> Task item
Whenever a line below holds the word "some", copy that line.

== Dataset content ==

/-- FAULT_LOG: 256 entries, oldest first (R396). -/
def Isl.faultLog (i : Isl) : List Byte := ringBytes i.log ((List.range 256).map (fun k => (i.logCount + k) % 256))

/-- HBM_LOG: 64 entries from the newest (R452). -/
def Hbm.logBytes (m : Hbm) : List Byte := ringBytes m.log ((List.range 64).map (fun k => (m.logHead + 64 - k) % 64))

/-- Code of a slab's state (R396). -/
def slabCode : SlabState → Nat
  | .active => 0
  | .spare => 1
  | .retired => 2

/-- DISAGREE: the counts of the current window of 1,000 sheet frames (R371, R396). -/
def HalfState.disagreeBytes (x : HalfState) : List Byte :=
  (List.range 10).flatMap (fun u =>
    toLe 2 (min 0xFFFF ((x.isl.disagreeAt.getD u []).filter (fun g => decide (x.hzn.sheetFrame < g + 1000))).length))

/-- A safety entry (R396). -/
def HalfState.safetyEntry (x : HalfState) (sub : Nat) : List Byte :=
  let slab := fun (k : Nat) => tget (slabReset k) x.isl.slabs k
  if sub = 1 then toLe 1 x.isl.halfState else if sub = 3 then toLe 2 x.isl.restarts
  else if sub = 4 then toLe 2 x.isl.lastHalfFault else if sub = 5 then toLe 1 x.isl.safetyMode
  else if sub = 0x10 then x.isl.faultLog else if sub = 0x11 then toLe 2 x.isl.logCount
  else if sub = 0x20 then (List.range 272).flatMap (fun k => toLe 1 (slab k).score)
  else if sub = 0x21 then (List.range 272).flatMap (fun k => toLe 1 (slabCode (slab k).state + 4 * ((slab k).passCount % 4)))
  else if sub = 0x22 then toLe 1 x.isl.retirements else if sub = 0x30 then toLe 8 x.isl.derate
  else x.disagreeBytes

/-- POWER_STATE (R400): Half A's, or Half B's while Half A is not running. -/
def State.powerState (s : State) : PowerState := (s.half s.answering).zen.power

/-- A power entry of the device (R429). -/
def State.powerEntry (s : State) (sub : Nat) : List Byte :=
  if sub = 2 then toLe 1 (powerCode s.powerState) else if sub = 3 then f32Bytes s.packagePower
  else if sub = 4 then toLe 2 s.pkgLimit else toLe 1 (s.half s.answering).zen.powerEvents

/-- A power, thermal or cooling entry of a half (R429). -/
def State.thermalEntry (s : State) (h : Half) (sub : Nat) : List Byte :=
  let z := (s.half h).zen
  let c := s.coolOf h
  let t16 := fun (o : Option Int) => o.map (fun v => mkRat v 16)
  if sub = 1 then toLe 1 z.onset else if sub = 2 then toLe 1 z.hbmOnset
  else if sub = 3 then (List.range 12).flatMap (fun u => toLe 1 (if u = 8 ∨ u = 9 then 0 else (s.unit h u).steps))
  else if sub = 4 then (List.range 72).flatMap (fun i => toLe 2 (unsignedOf 16 (tget 0 z.sensors i)))
  else if sub = 0x10 then toLe 1 z.coolStatus
  else if sub = 0x11 then s.reading sub (t16 c.1) else if sub = 0x12 then s.reading sub (t16 c.2.1)
  else if sub = 0x13 then s.reading sub (if z.coolSrc = 1 ∧ c.1 = none then none else some c.2.2)
  else if sub = 0x14 then s.reading sub (if c.1.isSome && c.2.1.isSome then some (s.heatOf h) else none)
  else if sub = 0x18 then toLe 4 z.ntcR25 else if sub = 0x19 then toLe 2 z.ntcB else if sub = 0x1A then toLe 2 z.flowK
  else if sub = 0x1B then toLe 4 z.cpVol.toNat else if sub = 0x1C then toLe 1 z.coolSrc
  else if sub = 0x20 then (List.range 12).flatMap (fun u => toLe 2 (z.age.getD u 0))
  else if sub = 0x21 then toLe 4 z.poweredHours else if sub = 0x30 then toLe 1 z.lastBist
  else if sub = 0x31 then z.bistResult.flatMap (fun w => toLe 8 w.toNat) ++ toLe 4 z.failOverflow
  else toLe 1 z.rowsFree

===

> Written answer
  else if sub = 0x13 then s.reading sub (if z.coolSrc = 1 ∧ c.1 = none then none else some c.2.2)
  else if sub = 0x14 then s.reading sub (if c.1.isSome && c.2.1.isSome then some (s.heatOf h) else none)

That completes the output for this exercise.